For every message on X Chat, users can long-press and select "Ask Grok." When this button is clicked, the message is delivered to Grok in plaintext, transitioning from encrypted to unencrypted at this stage.


This design is not a vulnerability but a feature. However, X Chat's privacy policy does not state whether this plaintext data will be used for Grok's model training or if Grok will store this conversation content. By actively clicking "Ask Grok," users are voluntarily removing the encryption protection of that message.


There is also a structural issue: How quickly will this button shift from an "optional feature" to a "default habit"? The higher the quality of Grok's replies, the more frequently users will rely on it, leading to an increase in the proportion of messages flowing out of encryption protection. The actual encryption strength of X Chat, in the long run, depends not only on the design of the Juicebox protocol but also on the frequency of user clicks on "Ask Grok."


Issue 3: Why is there no Android version?


X Chat's initial release only supports iOS, with the Android version simply stating "coming soon" without a timeline.


In the global smartphone market, Android holds about 73%, while iOS holds about 27% (IDC/Statista, 2025). Of WhatsApp's 3.14 billion monthly active users, 73% are on Android (according to Demand Sage). In India, WhatsApp covers 854 million users, with over 95% Android penetration. In Brazil, there are 148 million users, with 81% on Android, and in Indonesia, there are 112 million users, with 87% on Android.



WhatsApp's dominance in the global communication market is built on Android. Signal, with a monthly active user base of around 85 million, also relies mainly on privacy-conscious users in Android-dominant countries.
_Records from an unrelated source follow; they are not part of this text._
def State.writeVatCtrl (s : State) (v x : Nat) : State :=
  let fixed := bitAt x 0
  let f : BitVec 7 := BitVec.ofNat 7 (clampNat 32 s.fuses.variant.ceiling (bitsAt x 8 7))
  let now : BitVec 7 := BitVec.ofNat 7 (s.freqField v)
  s.onVat v fun y =>
    if s.vatRuns v then { y with fixedHeld := heldValue y.fixed fixed, freqHeld := heldValue now f }
    else { y with fixed := fixed, fixedHeld := none, freq := some f, freqHeld := none }

def State.writeFlexWait (s : State) (x : Nat) : State :=
  let w : BitVec 6 := BitVec.ofNat 6 (clampNat 1 32 (bitsAt x 0 6))
  let c := s.churn
  { s with churn := if c.running then { c with flexWaitHeld := heldValue c.flexWait w } else { c with flexWait := w, flexWaitHeld := none } }

def State.writeHbmCtrl (s : State) (x : Nat) : State :=
  let h : Byte := BitVec.ofNat 8 (clampNat 1 168 (bitsAt x 0 8))
  let c := s.hbm
  if c.running then { s with hbm := { c with scrubHeld := heldValue c.scrubHours h } }
  else
    let all := (List.range 32).foldl (fun t k => Tbl.upd {} t k fun y => { y with scrubHours := h }) c.stackTbl
    { s with hbm := { c with scrubHours := h, scrubHeld := none, stackTbl := all } }

def State.writeEthCfg (s : State) (x : Nat) : State :=
  let w : W32 := BitVec.ofNat 32 (packBits [(0, 2, bitsAt x 0 2), (8, 8, bitsAt x 8 8), (16, 3, bitsAt x 16 3), (19, 3, bitsAt x 19 3),
    (24, 5, bitsAt x 24 5)])
  let s1 := { s with eth := { s.eth with cfg := w } }
  if s.eth.cfg.toNat % 4 = x % 4 then s1 else s1.ethSettle

/-- W1C bits of ERR_STATUS. -/
def State.writeErrStatus (s : State) (x : Nat) : State :=
  let e := s.err
  let s1 := { s with err := { e with cfgRefused := e.cfgRefused && !bitAt x 0, overflow := e.overflow && !bitAt x 1 } }
  if bitAt x 5 then s1.dumpReleased else s1

/-- ERR_RESET_REQ: the dump first, then only the largest reset (R492). -/
def State.writeResetReq (s : State) (x : Nat) : State :=
  let s1 := if bitAt x 12 then s.dumpStart 3 (BitVec.allOnes 64) else s
  if bitAt x 10 then s1.askCompute
  else if bitAt x 11 then s1.askMgmt
  else if bitAt x 9 then s1.askDie (bitsAt x 6 3)
  else if bitAt x 5 then s1.askVat (bitsAt x 0 5)
  else s1

def State.writeSvcCtrl (s : State) (x : Nat) : State :=
  let s1 := { s with svc := { s.svc with identCtl := bitAt x 0, unitRecord := s.svc.unitRecord && !bitAt x 2 } }
  let s2 := if bitAt x 1 then s1.leaveStandby 1 else s1
  if bitAt x 3 then s2.lockMonitor else s2

/-- A refused FROZEN write, or the effect of one that is not. -/
def State.frozen (s : State) (runs : Bool) (w : Writer) (off x : Nat) (f : State → State) : Bool × State :=
  if runs then (true, s.cfgRefuse (windowBase + off) w x) else (false, f s)

/-- The index of an array member whose first word is at offset o. -/
def member (o base stride count : Nat) : Option Nat :=
  if base ≤ o ∧ o < base + stride * count ∧ (o - base) % stride = 0 then some ((o - base) / stride) else none

/-- Writes to block CTX: NOREPLAY is FROZEN while its context runs; the weight is LIVE. -/
def State.writeCtxBlock (s : State) (w : Writer) (off x : Nat) : Bool × State :=
  let o := off % 0x1000000
  match member o 0x0200 8 64, member o 0x0400 8 64 with
  | some c, _ => s.frozen (s.ctx c).state.runs w off x fun a => a.onCtx c fun y => { y with noreplay := bitAt x 0 }
  | none, some c => (false, s.onCtx c fun y => { y with weight := BitVec.ofNat 4 (max 1 (bitsAt x 0 4)) })
  | none, none => (false, s)

def State.writeSepBlock (s : State) (w : Writer) (off x : Nat) : Bool × State :=
  let o := off % 0x1000000
  if o = 0 then (false, { s with sepPeriod := BitVec.ofNat 17 (clampNat 100 100000 (bitsAt x 0 17)) })
  else match member o 0x2000 8 64 with
    | some c => s.frozen (s.ctx c).state.runs w off x fun a => a.onCtx c fun y =>
        { y with sepRing := BitVec.ofNat 27 (withBits (x % 2 ^ 27) 10 3 (min 6 (bitsAt x 10 3))) }
    | none => (false, s)

def State.writeHbmBlock (s : State) (w : Writer) (off x : Nat) : Bool × State :=
  match off % 0x1000000 with
  | 0x08 => s.frozen s.hbm.running w off x fun a => { a with hbm := { a.hbm with salt := BitVec.ofNat 19 (x % 2 ^ 19) } }
  | 0x10 => (false, s.writeHbmCtrl x)
  | _ => (false, s)

def State.writeFabBlock (s : State) (o x : Nat) : State :=
  match o with
  | 0x08 => { s with fab := { s.fab with podBound := BitVec.ofNat 9 (clampNat 50 250 (bitsAt x 0 9)) } }
  | 0x0C => { s with fab := { s.fab with latLocal := BitVec.ofNat 16 (bitsAt x 0 16), latPod := BitVec.ofNat 16 (bitsAt x 16 16) } }
  | 0x10 => { s with fab := { s.fab with rxQuota := BitVec.ofNat 14 (bitsAt x 0 14) } }
  | _ => s

def State.writeLnkBlock (s : State) (o x : Nat) : State :=
  if o = 0x10 then { s with lnk := { s.lnk with autoWiden := bitAt x 0 } }
  else if o = 0x18 then s.lnkRetrain x
  else if o = 0x1C then s.lnkRetrain (x * 2 ^ 32)
  else if 0x1018 ≤ o ∧ o < 0x1018 + 0x20 * 64 ∧ (o - 0x1018) % 0x20 = 0 then s.writeLnkCfg ((o - 0x1018) / 0x20) x
  else if 0x4000 ≤ o ∧ o < 0x5000 then s.writeRoute ((o - 0x4000) / 64) ((o - 0x4000) / 4 % 16) x
  else s

def State.writeMcBlock (s : State) (o x : Nat) : State :=
  match o with
  | 0x58 => if bitAt x 0 then s.raiseHandover .host else s
  | 0x70 => { s with mc := { s.mc with enterRecovery := bitAt x 0 } }
  | _ => s

def State.writePwrBlock (s : State) (o x : Nat) : State :=
  match o with
  | 0x10 => s.setLimit (bitsAt x 0 16)
  | 0x18 => { s with pwr := { s.pwr with grace := BitVec.ofNat 8 (clampNat 1 200 (bitsAt x 0 8)) } }
  | _ => s

def State.writeSvcBlock (s : State) (o x : Nat) : State :=
  match o with
  | 0x08 => s.writeSvcCtrl x
  | 0x10 => { s with svc := { s.svc with baud := BitVec.ofNat 22 (clampNat 9600 3000000 (bitsAt x 0 22)) } }
  | _ => s

def State.writeKcpCfg (s : State) (x : Nat) : State :=
  { s with kcp := { s.kcp with idleTimeout := BitVec.ofNat 8 (clampNat 10 255 (bitsAt x 0 8)),
                               fwdTimeout := BitVec.ofNat 8 (clampNat 1 120 (bitsAt x 16 8)) } }

def State.writeLasCtrl (s : State) (x : Nat) : State :=
  { s with las := { s.las with autoReturn := bitAt x 0, schedDelay := BitVec.ofNat 8 (max 1 (bitsAt x 8 8)) } }

def State.writeTileReg (s : State) (v t o x : Nat) : State :=
  let keep : BitVec 9 := ~~~(BitVec.ofNat 9 x)
  match o with
  | 0x08 => s.onTile v t fun y => { y with xflags0 := y.xflags0 &&& keep }
  | 0x0C => s.onTile v t fun y => { y with xflags1 := y.xflags1 &&& keep }
  | _ => s

def State.writeVatBlock (s : State) (v o x : Nat) : State :=
  if 0x100000 ≤ o then
    if o < 0x140000 then s.writeTileReg v ((o - 0x100000) / 0x100) (o % 0x100) x else s
  else match o with
    | 0x18 => s.writeSwapCtrl v x
    | 0x20 => s.onVat v fun y => { y with wdogMs := BitVec.ofNat 14 (clampNat 1 10000 (bitsAt x 0 14)) }
    | 0x58 => s.onVat v fun y => { y with fault := y.fault &&& ~~~(BitVec.ofNat 4 x) }
    | _ => s

/-- A 32-bit write at a word of the window. The Bool says that a FROZEN field refused it. -/
def State.writeWord (s : State) (w : Writer) (off x : Nat) : Bool × State :=
  let o := off % 0x1000000
  match off / 0x1000000 with
  | 0x00 => (false, s.writeMcBlock o x)
  | 0x02 => (false, match member o 0x1000 0x20 32 with
    | some v => s.writeVatCtrl v x
    | none => s)
  | 0x04 => (false, s.writePwrBlock o x)
  | 0x06 => (false, if o = 0x08 then s.writeEthCfg x else s)
  | 0x07 => (false, if o = 0x08 then s.writeKcpCfg x else s)
  | 0x08 => s.writeCtxBlock w off x
  | 0x09 => (false, if o = 0 then s.writeErrStatus x else if o = 0x20 then s.writeResetReq x else s)
  | 0x0A => (false, s.writeFabBlock o x)
  | 0x0B => s.writeHbmBlock w off x
  | 0x0C => (false, if o = 0x08 then s.writeFlexWait x else if o = 0x10 then s.flexReleaseMask (bitsAt x 0 16) else s)
  | 0x0E => s.writeSepBlock w off x
  | 0x0F => (false, s.writeLnkBlock o x)
  | 0x10 => (false, if o = 0 then s.writeLasCtrl x else s)
  | 0x11 => (false, s.writeSvcBlock o x)
  | b =>
    if 0x40 ≤ b ∧ b < 0x60 then (false, s.writeVatBlock (b - 0x40) o x)
    else if 0x60 ≤ b ∧ b < 0x70 then (false, if o = 0x10 then s.writeCrmCtrl (b - 0x60) (BitVec.ofNat 32 x) else s)
    else (false, s)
X Chat circumvented this battlefield, with two possible interpretations. One is technical debt; X Chat is built with Rust, and achieving cross-platform support is not easy, so prioritizing iOS may be an engineering constraint. The other is a strategic choice; with iOS holding a market share of nearly 55% in the U.S., X's core user base being in the U.S., prioritizing iOS means focusing on their core user base rather than engaging in direct competition with Android-dominated emerging markets and WhatsApp.


These two interpretations are not mutually exclusive, leading to the same result: X Chat's debut saw it willingly forfeit 73% of the global smartphone user base.


Elon Musk's "Super App"


This matter has been described by some: X Chat, along with X Money and Grok, forms a trifecta creating a closed-loop data system parallel to the existing infrastructure, similar in concept to the WeChat ecosystem. This assessment is not new, but with X Chat's launch, it's worth revisiting the schematic.
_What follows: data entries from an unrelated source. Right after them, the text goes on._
/-- R134 to R144: culture loads. In standby a load is answered STATE, without a target or past the operands' ranges RANGE. A target whose
context is not FREE is refused with code 16 and CULTURE_REFUSED; one that may load leaves the load waiting without an answer. CHECK answers the
first broken rule for every target. STREAM answers code 18 to an image whose digest has changed; otherwise it commits: the
context is LOADED in the target's plane, and no other plane or context changes. -/
def Obligations.CultureLoads : Prop :=
  (∀ (k : Fin 8) (req : W32) (im : W64) (sh : Byte) (ts : List (Byte × Byte)) (s : State), s.svc.standby = true →
    ∃ t, exec (.cultureLoad (.session k) req im sh ts) s = .next t ∧ t = { s with kcp := t.kcp, eth := t.eth } ∧
      t.repliedWith k.val req 0x0010 stState []) ∧
  (∀ (k : Fin 8) (req : W32) (im : W64) (sh : Byte) (ts : List (Byte × Byte)) (s : State), s.svc.standby = false →
    s.svc.draining = false → (ts = [] ∨ 32 < ts.length ∨ 15 < sh.toNat ∨ ∃ x ∈ ts, 32 ≤ x.1.toNat ∨ 64 ≤ x.2.toNat) →
    ∃ t, exec (.cultureLoad (.session k) req im sh ts) s = .next t ∧ t = { s with kcp := t.kcp, eth := t.eth } ∧
      t.repliedWith k.val req 0x0010 stRange []) ∧
  (∀ (k : Fin 8) (req : W32) (im : W64) (sh v c : Byte) (s : State), s.svc.standby = false → s.svc.draining = false → sh.toNat ≤ 15 →
    v.toNat < 32 → c.toNat < 64 → (s.ctx c.toNat).state ≠ .free → s.loads = [] →
    ∃ t, exec (.cultureLoad (.session k) req im sh [(v, c)]) s = .next t ∧
      t.repliedWith k.val req 0x0010 stResults (LoadResult.wire { code := 16 }) ∧ t.loads = [] ∧
      (t.recordAt s.err.seqNext).code = 0x0909 ∧ t.ctxs = s.ctxs ∧ t.fab = s.fab) ∧
  (∀ (k : Fin 8) (req : W32) (im : W64) (sh v c : Byte) (s : State), s.svc.standby = false → s.svc.draining = false → sh.toNat ≤ 15 →
    v.toNat < 32 → c.toNat < 64 → s.refuseTarget [(v, c)] (v, c) = none → s.loads = [] →
    ∃ t l, exec (.cultureLoad (.session k) req im sh [(v, c)]) s = .next t ∧ t = { s with loads := [l], vats := t.vats, nextLoad := t.nextLoad } ∧
      l.image = im ∧ l.shift = sh.toNat ∧ l.streaming = false ∧
      l.targets = [{ vat := v.toNat, ctx := c.toNat, plane := !(s.vat v.toNat).plane }]) ∧
  (∀ (n : Nat) (s : State), s.loads = [] → exec (.loadCheckComplete n) s = .next s ∧ exec (.loadStreamComplete n) s = .next s) ∧
  (∀ (k : Fin 8) (l : Load) (g : LoadTarget) (r : LoadResult) (s : State), s.loads = [l] → l.streaming = false → l.src = .session k →
    l.targets = [g] → g.result = none → checkImage (s.image l.image.toNat) = some r → ∃ t, exec (.loadCheckComplete l.id) s = .next t ∧
      t.loads = [] ∧ t.ctxs = s.ctxs ∧ t.planes = s.planes ∧ t.fab = s.fab ∧
      t.repliedWith k.val l.req 0x0010 (if r.code = 0 then stOK else stResults) r.wire) ∧
  (∀ (k : Fin 8) (l : Load) (g : LoadTarget) (s : State), s.loads = [l] → l.streaming = true → l.src = .session k → l.targets = [g] →
    g.result = none → imageDigest (s.image l.image.toNat) ≠ l.digest → ∃ t, exec (.loadStreamComplete l.id) s = .next t ∧
      t.loads = [] ∧ t.ctxs = s.ctxs ∧ t.planes = s.planes ∧ t.fab = s.fab ∧
      t.repliedWith k.val l.req 0x0010 stResults (LoadResult.wire { code := 18 })) ∧
  (∀ (k : Fin 8) (l : Load) (g : LoadTarget) (s : State), s.loads = [l] → l.streaming = true → l.src = .session k → l.targets = [g] →
    g.result = none → imageDigest (s.image l.image.toNat) = l.digest → (s.ctx g.ctx).state = .free → g.vat < 32 →
    ∃ t, exec (.loadStreamComplete l.id) s = .next t ∧ t.loads = [] ∧ (t.ctx g.ctx).state = .loaded ∧
      (t.ctx g.ctx).vat.toNat = g.vat ∧ (t.ctx g.ctx).plane = g.plane ∧ (t.ctx g.ctx).resident = true ∧ (t.ctx g.ctx).digest = l.digest ∧
      (t.ctx g.ctx).commitTime = s.clk.now ∧ (t.plane (planeIx g.vat g.plane)).ctx = some g.ctx ∧
      (∀ p, p ≠ planeIx g.vat g.plane → t.plane p = s.plane p) ∧ (∀ d, d ≠ g.ctx → t.ctx d = s.ctx d) ∧
      t.repliedWith k.val l.req 0x0010 stOK (LoadResult.wire {}))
X Chat generates communication metadata, including information on who is talking to whom, for how long, and how frequently. This data flows into X's identity system. Part of the message content goes through the Ask Grok feature and enters Grok's processing chain. Financial transactions are handled by X Money: external public testing was completed in March, opening to the public in April, enabling fiat peer-to-peer transfers via Visa Direct. A senior Fireblocks executive confirmed plans for cryptocurrency payments to go live by the end of the year, holding money transmitter licenses in over 40 U.S. states currently.


Every WeChat feature operates within China's regulatory framework. Musk's system operates within Western regulatory frameworks, but he also serves as the head of the Department of Government Efficiency (DOGE). This is not a WeChat replica; it is a reenactment of the same logic under different political conditions.


The difference is that WeChat has never explicitly claimed to be "end-to-end encrypted" on its main interface, whereas X Chat does. "End-to-end encryption" in user perception means that no one, not even the platform, can see your messages. X Chat's architectural design does not meet this user expectation, but it uses this term.


X Chat consolidates the three data lines of "who this person is, who they are talking to, and where their money comes from and goes to" in one company's hands.


The help page sentence has never been just technical instructions.